6. your rights and choices

you have the following rights regarding your personal information:

6.1 access and portability

you can access and export all your data through your account settings. contact us at support@reap.com to request a complete copy of your data.

6.2 correction and updates

you can update your account information, credit cards, and benefits at any time through the service.

6.3 deletion

you can delete your account and all associated data by contacting us. upon request, we will delete your personal information within 30 days, subject to legal retention requirements.

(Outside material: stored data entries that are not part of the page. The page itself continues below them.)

-- ==== Sys2Proof/Laws/State.lean ====
section
/-! SUPPORT. One lemma per field per named update of the state, and the named reads in terms of the fields. -/

namespace Sys2Proof.Machine

/-! ### Named reads -/

@[simp] theorem State.line_def (s : State) (n : LineNo) : s.line n = s.lines.get n := rfl
@[simp] theorem State.classifier_def (s : State) (n : LineNo) : s.classifier n = s.classifiers.get n := rfl
@[simp] theorem State.estimator_def (s : State) (n : LineNo) : s.estimator n = s.estimators.get n := rfl
@[simp] theorem State.gen_def (s : State) (g : GenNo) : s.gen g = s.pool.gens.get g := rfl
@[simp] theorem State.setting_def (s : State) (n : LineNo) : s.setting n = s.settings.lines.get n := rfl
@[simp] theorem State.bank_def (s : State) (b : BankNo) : s.bank b = s.plan.banks.get b := rfl
@[simp] theorem State.running_def (s : State) : s.running = (s.control.part == .running) := rfl
@[simp] theorem State.stopping_def (s : State) : s.stopping = (s.control.part == .stopping) := rfl

/-! ### State.modControl -/

section
variable (s : State) (f : Control → Control)
@[simp] theorem State.modControl_pending : (s.modControl f).pending = s.pending := rfl
@[simp] theorem State.modControl_draws : (s.modControl f).draws = s.draws := rfl
@[simp] theorem State.modControl_control : (s.modControl f).control = f s.control := rfl
@[simp] theorem State.modControl_slotPath : (s.modControl f).slotPath = s.slotPath := rfl
@[simp] theorem State.modControl_classifiers : (s.modControl f).classifiers = s.classifiers := rfl
@[simp] theorem State.modControl_estimators : (s.modControl f).estimators = s.estimators := rfl
@[simp] theorem State.modControl_lines : (s.modControl f).lines = s.lines := rfl
@[simp] theorem State.modControl_settings : (s.modControl f).settings = s.settings := rfl
@[simp] theorem State.modControl_plan : (s.modControl f).plan = s.plan := rfl
@[simp] theorem State.modControl_pool : (s.modControl f).pool = s.pool := rfl
@[simp] theorem State.modControl_voices : (s.modControl f).voices = s.voices := rfl
@[simp] theorem State.modControl_writer : (s.modControl f).writer = s.writer := rfl
@[simp] theorem State.modControl_orders : (s.modControl f).orders = s.orders := rfl
@[simp] theorem State.modControl_port : (s.modControl f).port = s.port := rfl
end

/-! ### State.modSlotPath -/

section
variable (s : State) (f : SlotPath → SlotPath)
@[simp] theorem State.modSlotPath_pending : (s.modSlotPath f).pending = s.pending := rfl
@[simp] theorem State.modSlotPath_draws : (s.modSlotPath f).draws = s.draws := rfl
@[simp] theorem State.modSlotPath_control : (s.modSlotPath f).control = s.control := rfl
@[simp] theorem State.modSlotPath_slotPath : (s.modSlotPath f).slotPath = f s.slotPath := rfl
@[simp] theorem State.modSlotPath_classifiers : (s.modSlotPath f).classifiers = s.classifiers := rfl
@[simp] theorem State.modSlotPath_estimators : (s.modSlotPath f).estimators = s.estimators := rfl
@[simp] theorem State.modSlotPath_lines : (s.modSlotPath f).lines = s.lines := rfl
@[simp] theorem State.modSlotPath_settings : (s.modSlotPath f).settings = s.settings := rfl
@[simp] theorem State.modSlotPath_plan : (s.modSlotPath f).plan = s.plan := rfl
@[simp] theorem State.modSlotPath_pool : (s.modSlotPath f).pool = s.pool := rfl
@[simp] theorem State.modSlotPath_voices : (s.modSlotPath f).voices = s.voices := rfl
@[simp] theorem State.modSlotPath_writer : (s.modSlotPath f).writer = s.writer := rfl
@[simp] theorem State.modSlotPath_orders : (s.modSlotPath f).orders = s.orders := rfl
@[simp] theorem State.modSlotPath_port : (s.modSlotPath f).port = s.port := rfl
end

/-! ### State.modClassifier -/

section
variable (s : State) (n : LineNo) (f : Classifier → Classifier)
@[simp] theorem State.modClassifier_pending : (s.modClassifier n f).pending = s.pending := rfl
@[simp] theorem State.modClassifier_draws : (s.modClassifier n f).draws = s.draws := rfl
@[simp] theorem State.modClassifier_control : (s.modClassifier n f).control = s.control := rfl
@[simp] theorem State.modClassifier_slotPath : (s.modClassifier n f).slotPath = s.slotPath := rfl
@[simp] theorem State.modClassifier_classifiers : (s.modClassifier n f).classifiers = s.classifiers.set n (f (s.classifiers.get n)) := rfl
@[simp] theorem State.modClassifier_estimators : (s.modClassifier n f).estimators = s.estimators := rfl
@[simp] theorem State.modClassifier_lines : (s.modClassifier n f).lines = s.lines := rfl
@[simp] theorem State.modClassifier_settings : (s.modClassifier n f).settings = s.settings := rfl
@[simp] theorem State.modClassifier_plan : (s.modClassifier n f).plan = s.plan := rfl
@[simp] theorem State.modClassifier_pool : (s.modClassifier n f).pool = s.pool := rfl
@[simp] theorem State.modClassifier_voices : (s.modClassifier n f).voices = s.voices := rfl
@[simp] theorem State.modClassifier_writer : (s.modClassifier n f).writer = s.writer := rfl
@[simp] theorem State.modClassifier_orders : (s.modClassifier n f).orders = s.orders := rfl
@[simp] theorem State.modClassifier_port : (s.modClassifier n f).port = s.port := rfl
end

/-! ### State.modEstimator -/

section
variable (s : State) (n : LineNo) (f : Estimator → Estimator)
@[simp] theorem State.modEstimator_pending : (s.modEstimator n f).pending = s.pending := rfl
@[simp] theorem State.modEstimator_draws : (s.modEstimator n f).draws = s.draws := rfl
@[simp] theorem State.modEstimator_control : (s.modEstimator n f).control = s.control := rfl
@[simp] theorem State.modEstimator_slotPath : (s.modEstimator n f).slotPath = s.slotPath := rfl
@[simp] theorem State.modEstimator_classifiers : (s.modEstimator n f).classifiers = s.classifiers := rfl
@[simp] theorem State.modEstimator_estimators : (s.modEstimator n f).estimators = s.estimators.set n (f (s.estimators.get n)) := rfl
@[simp] theorem State.modEstimator_lines : (s.modEstimator n f).lines = s.lines := rfl
@[simp] theorem State.modEstimator_settings : (s.modEstimator n f).settings = s.settings := rfl
@[simp] theorem State.modEstimator_plan : (s.modEstimator n f).plan = s.plan := rfl
@[simp] theorem State.modEstimator_pool : (s.modEstimator n f).pool = s.pool := rfl
@[simp] theorem State.modEstimator_voices : (s.modEstimator n f).voices = s.voices := rfl
@[simp] theorem State.modEstimator_writer : (s.modEstimator n f).writer = s.writer := rfl
@[simp] theorem State.modEstimator_orders : (s.modEstimator n f).orders = s.orders := rfl
@[simp] theorem State.modEstimator_port : (s.modEstimator n f).port = s.port := rfl
end

/-! ### State.modLine -/

section
variable (s : State) (n : LineNo) (f : LineCtx → LineCtx)
@[simp] theorem State.modLine_pending : (s.modLine n f).pending = s.pending := rfl
@[simp] theorem State.modLine_draws : (s.modLine n f).draws = s.draws := rfl
@[simp] theorem State.modLine_control : (s.modLine n f).control = s.control := rfl
@[simp] theorem State.modLine_slotPath : (s.modLine n f).slotPath = s.slotPath := rfl
@[simp] theorem State.modLine_classifiers : (s.modLine n f).classifiers = s.classifiers := rfl
@[simp] theorem State.modLine_estimators : (s.modLine n f).estimators = s.estimators := rfl
@[simp] theorem State.modLine_lines : (s.modLine n f).lines = s.lines.set n (f (s.lines.get n)) := rfl
@[simp] theorem State.modLine_settings : (s.modLine n f).settings = s.settings := rfl
@[simp] theorem State.modLine_plan : (s.modLine n f).plan = s.plan := rfl
@[simp] theorem State.modLine_pool : (s.modLine n f).pool = s.pool := rfl
@[simp] theorem State.modLine_voices : (s.modLine n f).voices = s.voices := rfl
@[simp] theorem State.modLine_writer : (s.modLine n f).writer = s.writer := rfl
@[simp] theorem State.modLine_orders : (s.modLine n f).orders = s.orders := rfl
@[simp] theorem State.modLine_port : (s.modLine n f).port = s.port := rfl
end

/-! ### State.modSettings -/

section
variable (s : State) (f : Settings → Settings)
@[simp] theorem State.modSettings_pending : (s.modSettings f).pending = s.pending := rfl
@[simp] theorem State.modSettings_draws : (s.modSettings f).draws = s.draws := rfl
@[simp] theorem State.modSettings_control : (s.modSettings f).control = s.control := rfl
@[simp] theorem State.modSettings_slotPath : (s.modSettings f).slotPath = s.slotPath := rfl
@[simp] theorem State.modSettings_classifiers : (s.modSettings f).classifiers = s.classifiers := rfl
@[simp] theorem State.modSettings_estimators : (s.modSettings f).estimators = s.estimators := rfl
@[simp] theorem State.modSettings_lines : (s.modSettings f).lines = s.lines := rfl
@[simp] theorem State.modSettings_settings : (s.modSettings f).settings = f s.settings := rfl
@[simp] theorem State.modSettings_plan : (s.modSettings f).plan = s.plan := rfl
@[simp] theorem State.modSettings_pool : (s.modSettings f).pool = s.pool := rfl
@[simp] theorem State.modSettings_voices : (s.modSettings f).voices = s.voices := rfl
@[simp] theorem State.modSettings_writer : (s.modSettings f).writer = s.writer := rfl
@[simp] theorem State.modSettings_orders : (s.modSettings f).orders = s.orders := rfl
@[simp] theorem State.modSettings_port : (s.modSettings f).port = s.port := rfl
end

/-! ### State.modPlan -/

section
variable (s : State) (f : Plan → Plan)
@[simp] theorem State.modPlan_pending : (s.modPlan f).pending = s.pending := rfl
@[simp] theorem State.modPlan_draws : (s.modPlan f).draws = s.draws := rfl
@[simp] theorem State.modPlan_control : (s.modPlan f).control = s.control := rfl
@[simp] theorem State.modPlan_slotPath : (s.modPlan f).slotPath = s.slotPath := rfl
@[simp] theorem State.modPlan_classifiers : (s.modPlan f).classifiers = s.classifiers := rfl
@[simp] theorem State.modPlan_estimators : (s.modPlan f).estimators = s.estimators := rfl
@[simp] theorem State.modPlan_lines : (s.modPlan f).lines = s.lines := rfl
@[simp] theorem State.modPlan_settings : (s.modPlan f).settings = s.settings := rfl
@[simp] theorem State.modPlan_plan : (s.modPlan f).plan = f s.plan := rfl
@[simp] theorem State.modPlan_pool : (s.modPlan f).pool = s.pool := rfl
@[simp] theorem State.modPlan_voices : (s.modPlan f).voices = s.voices := rfl
@[simp] theorem State.modPlan_writer : (s.modPlan f).writer = s.writer := rfl
@[simp] theorem State.modPlan_orders : (s.modPlan f).orders = s.orders := rfl
@[simp] theorem State.modPlan_port : (s.modPlan f).port = s.port := rfl
end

6.4 marketing communications

we only send service-related emails (account notifications, billing, security alerts). we do not send marketing emails. you cannot opt out of service-related communications.

6.5 cookies

we use only essential session cookies required for the service to function. you can disable cookies in your browser, but this will prevent you from using the service.

7. gdpr compliance (european users)

if you are located in the european economic area (eea), you have additional rights under the general data protection regulation (gdpr):

7.1 legal basis for processing

we process your personal data based on:

  • contract: to provide the service you signed up for
  • legitimate interests: to improve the service, prevent fraud, and ensure security
  • consent: when you provide explicit consent (e.g., oauth sign-in)
  • legal obligation: to comply with applicable laws

7.2 your gdpr rights

  • right to access: request a copy of your personal data
  • right to rectification: correct inaccurate data
  • right to erasure: request deletion of your data ("right to be forgotten")
  • right to restriction: limit how we process your data
  • right to portability: receive your data in a structured, machine-readable format
  • right to object: object to processing based on legitimate interests
  • right to withdraw consent: withdraw consent at any time

to exercise these rights, contact us at support@reap.com. we will respond within 30 days.

7.3 data transfers

your data may be transferred to and processed in the united states or other countries where our service providers operate. we ensure adequate safeguards are in place for international transfers.

7.4 supervisory authority

you have the right to lodge a complaint with your local data protection authority if you believe we have not complied with gdpr requirements.

8. children's privacy

the service is not intended for children under 18 years of age. we do not knowingly collect personal information from children. if you believe we have collected information from a child, please contact us immediately.

9. third-party links

the service may contain links to third-party websites (e.g., credit card issuer websites). we are not responsible for the privacy practices of these external sites. please review their privacy policies.

10. california privacy rights (ccpa)

if you are a california resident, you have additional rights under the california consumer privacy act:

  • right to know what personal information is collected
  • right to know if personal information is sold or disclosed
  • right to say no to the sale of personal information (we do not sell your data)
  • right to delete personal information
  • right to non-discrimination for exercising ccpa rights

to exercise these rights, contact us at support@reap.com.

11. changes to this privacy policy

we may update this privacy policy from time to time. we will notify you of material changes by:

  • sending an email to your registered address
  • posting a notice in the service
  • updating the "last updated" date at the top of this page

your continued use of the service after changes constitutes acceptance of the updated privacy policy.

12. contact us

if you have questions about this privacy policy or wish to exercise your privacy rights, please contact us:

email: support@reap.com

we will respond to your inquiry within 30 days.